Perempuan Paling Hujan
Episode 8


__ADS_3

“Nanti bapak bicarakan sama, Prisa.” Jawab Bapak.


“Tidak usah Pak, nanti juga kalau jodoh ‘gak kemana kok,” balas mas Sata.


“Tapi kalau nikah sama Prisa kamu mau ‘gak?”


“Secepatnya kalau Prisa bersedia aku mau, Pak.” Jawab mas Sata tegas.

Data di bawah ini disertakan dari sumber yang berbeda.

-- ==== Sys2Proof/Machine/Dispatch.lean ====
section
/-! DEFINITION. What each instruction and each step without an encoding does: one arm a constructor, one call a meaning. -/

namespace Sys2Proof.Machine
open Sys2Proof
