-- ==== Sys2Proof/Certificates/Slice0/Obligations.lean ====
section
/-! DEFINITION. The statements for the provers, each a proposition about the machine, and the words they are said in. -/

namespace Sys2Proof.Claims
open Sys2Proof Sys2Proof.Machine

/-! Registers as integers. -/

/-- Reg[i] as an unsigned integer. -/
def u {n : Nat} (th : Thread) (i : BitVec n) : Int := (getG th i.toNat).toNat
/-- Reg[i] as a signed integer. -/
def si {n : Nat} (th : Thread) (i : BitVec n) : Int := (getG th i.toNat).toInt
/-- The pair at an even register as an unsigned integer, the even register low (R253). -/
def ux {n : Nat} (th : Thread) (i : BitVec n) : Int := (getG th i.toNat).toNat + (getG th (i.toNat + 1)).toNat * 2 ^ 32
/-- The pair as a signed integer. -/
def sx {n : Nat} (th : Thread) (i : BitVec n) : Int := if ux th i < 2 ^ 63 then ux th i else ux th i - 2 ^ 64
/-- The amount of a shift: Reg[i] whole, so that an amount of the width or more shifts everything out. -/
def amount {n : Nat} (th : Thread) (i : BitVec n) : Nat := (getG th i.toNat).toNat
/-- One register written with the low 32 bits of an integer. -/
def word {n : Nat} (d : BitVec n) (x : Int) : List (Nat × Word) := [(d.toNat, BitVec.ofInt 32 x)]
/-- A pair written with the low 64 bits of an integer. -/
def pair {n : Nat} (d : BitVec n) (x : Int) : List (Nat × Word) := [(d.toNat, BitVec.ofInt 32 x), (d.toNat + 1, BitVec.ofInt 32 (x / 2 ^ 32))]

/-! Integer arithmetic (Tables 10-1 to 10-4). -/

/-- The register that an integer instruction with one 32-bit result writes, and the result, as the tables give it in integers. -/
def wordOf : Instr → Option (Thread → List (Nat × Word))
  | .movFormH b d _ => some fun th => word d (u th b)
  | .addFormH b d _ => some fun th => word d (u th d + u th b)
  | .subFormH b d _ => some fun th => word d (u th d - u th b)
  | .andFormH b d _ => some fun th => [(d.toNat, getG th d.toNat &&& getG th b.toNat)]
  | .orFormH b d _ => some fun th => [(d.toNat, getG th d.toNat ||| getG th b.toNat)]
  | .xorFormH b d _ => some fun th => [(d.toNat, getG th d.toNat ^^^ getG th b.toNat)]
  | .shlFormH b d _ => some fun th => word d (u th d * 2 ^ amount th b)
  | .shrFormH b d _ => some fun th => word d (u th d / 2 ^ amount th b)
  | .mulFormH b d _ => some fun th => word d (u th d * u th b)
  | .addiFormH i d _ => some fun th => word d (u th d + i.toInt)
  | .moviFormH i d _ => some fun _ => word d i.toInt
  | .add _ b a d _ => some fun th => word d (u th a + u th b)
  | .sub _ b a d _ => some fun th => word d (u th a - u th b)
  | .mul _ b a d _ => some fun th => word d (u th a * u th b)
  | .mulhi _ b a d _ => some fun th => word d (si th a * si th b / 2 ^ 32)
  | .mulhu _ b a d _ => some fun th => word d (u th a * u th b / 2 ^ 32)
  | .and _ b a d _ => some fun th => [(d.toNat, getG th a.toNat &&& getG th b.toNat)]
  | .or _ b a d _ => some fun th => [(d.toNat, getG th a.toNat ||| getG th b.toNat)]
  | .xor _ b a d _ => some fun th => [(d.toNat, getG th a.toNat ^^^ getG th b.toNat)]
  | .shl _ b a d _ => some fun th => word d (u th a * 2 ^ amount th b)
  | .shr _ b a d _ => some fun th => word d (u th a / 2 ^ amount th b)
  | .sar _ b a d _ => some fun th => word d (si th a / 2 ^ amount th b)
  | .min _ b a d _ => some fun th => word d (min (si th a) (si th b))
  | .max _ b a d _ => some fun th => word d (max (si th a) (si th b))
  | .minu _ b a d _ => some fun th => word d (min (u th a) (u th b))
  | .maxu _ b a d _ => some fun th => word d (max (u th a) (u th b))
  | .mov _ b _ d _ => some fun th => word d (u th b)
  | .addi i a d _ => some fun th => word d (u th a + i.toInt)
  | .andi i a d _ => some fun th => [(d.toNat, getG th a.toNat &&& BitVec.ofInt 32 i.toInt)]
  | .liLo i d _ => some fun _ => word d i.toInt
  | .liHi i d _ => some fun th => word d (u th d % 2 ^ 16 + i.toNat * 2 ^ 16)
  | _ => none

/-- The integer instructions with a 64-bit result. -/
def pairOf : Instr → Option (Thread → List (Nat × Word))
  | .add64 _ b a d _ => some fun th => pair d (ux th a + ux th b)
  | .sub64 _ b a d _ => some fun th => pair d (ux th a - ux th b)
  | .addw _ b a d _ => some fun th => pair d (ux th a + si th b)
  | .adduw _ b a d _ => some fun th => pair d (ux th a + u th b)
  | .shl64 _ b a d _ => some fun th => pair d (ux th a * 2 ^ amount th b)
  | .shr64 _ b a d _ => some fun th => pair d (ux th a / 2 ^ amount th b)
  | .sar64 _ b a d _ => some fun th => pair d (sx th a / 2 ^ amount th b)
  | .mulw _ b a d _ => some fun th => pair d (si th a * si th b)
  | _ => none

Entah kenapa aku rasanya senang mendengar itu. Apa diam-diam hatiku sudah lebih dulu merasakan cinta daripada akal? Tapi sekali lagi aku pikirkan tentang Syawal yang sebenarnya lebih disuka oleh akal ku. Aku dibuat dilema. Namun, sepertinya apa yang datangnya dari hati selalu menawarkan kebahagian. Karena hati tak melihat bentuk tapi menangkap rasa. Lagipula tuhan itu dekatnya di hati, jika sebuah isyarat datang pastilah melalui hati bukan langsung ke otak.


Pika … pikaaa … cuuuu ….


Suara notifikasi ponselku kembali berdering. Aku mengangkat telpon dari Syawal. Lagipula tidak ada alasan kalau aku tiba-tiba menghilang tanpa kabar.


“Hallo Pris, kamu kok ‘gak ada kabar seharian ini. Btw nanti malam aku jemput ‘gak?”


“Seharian di toserba ramai pembeli, Wal. Eh gue sudah pulang kok, hari ini aku sift pagi.”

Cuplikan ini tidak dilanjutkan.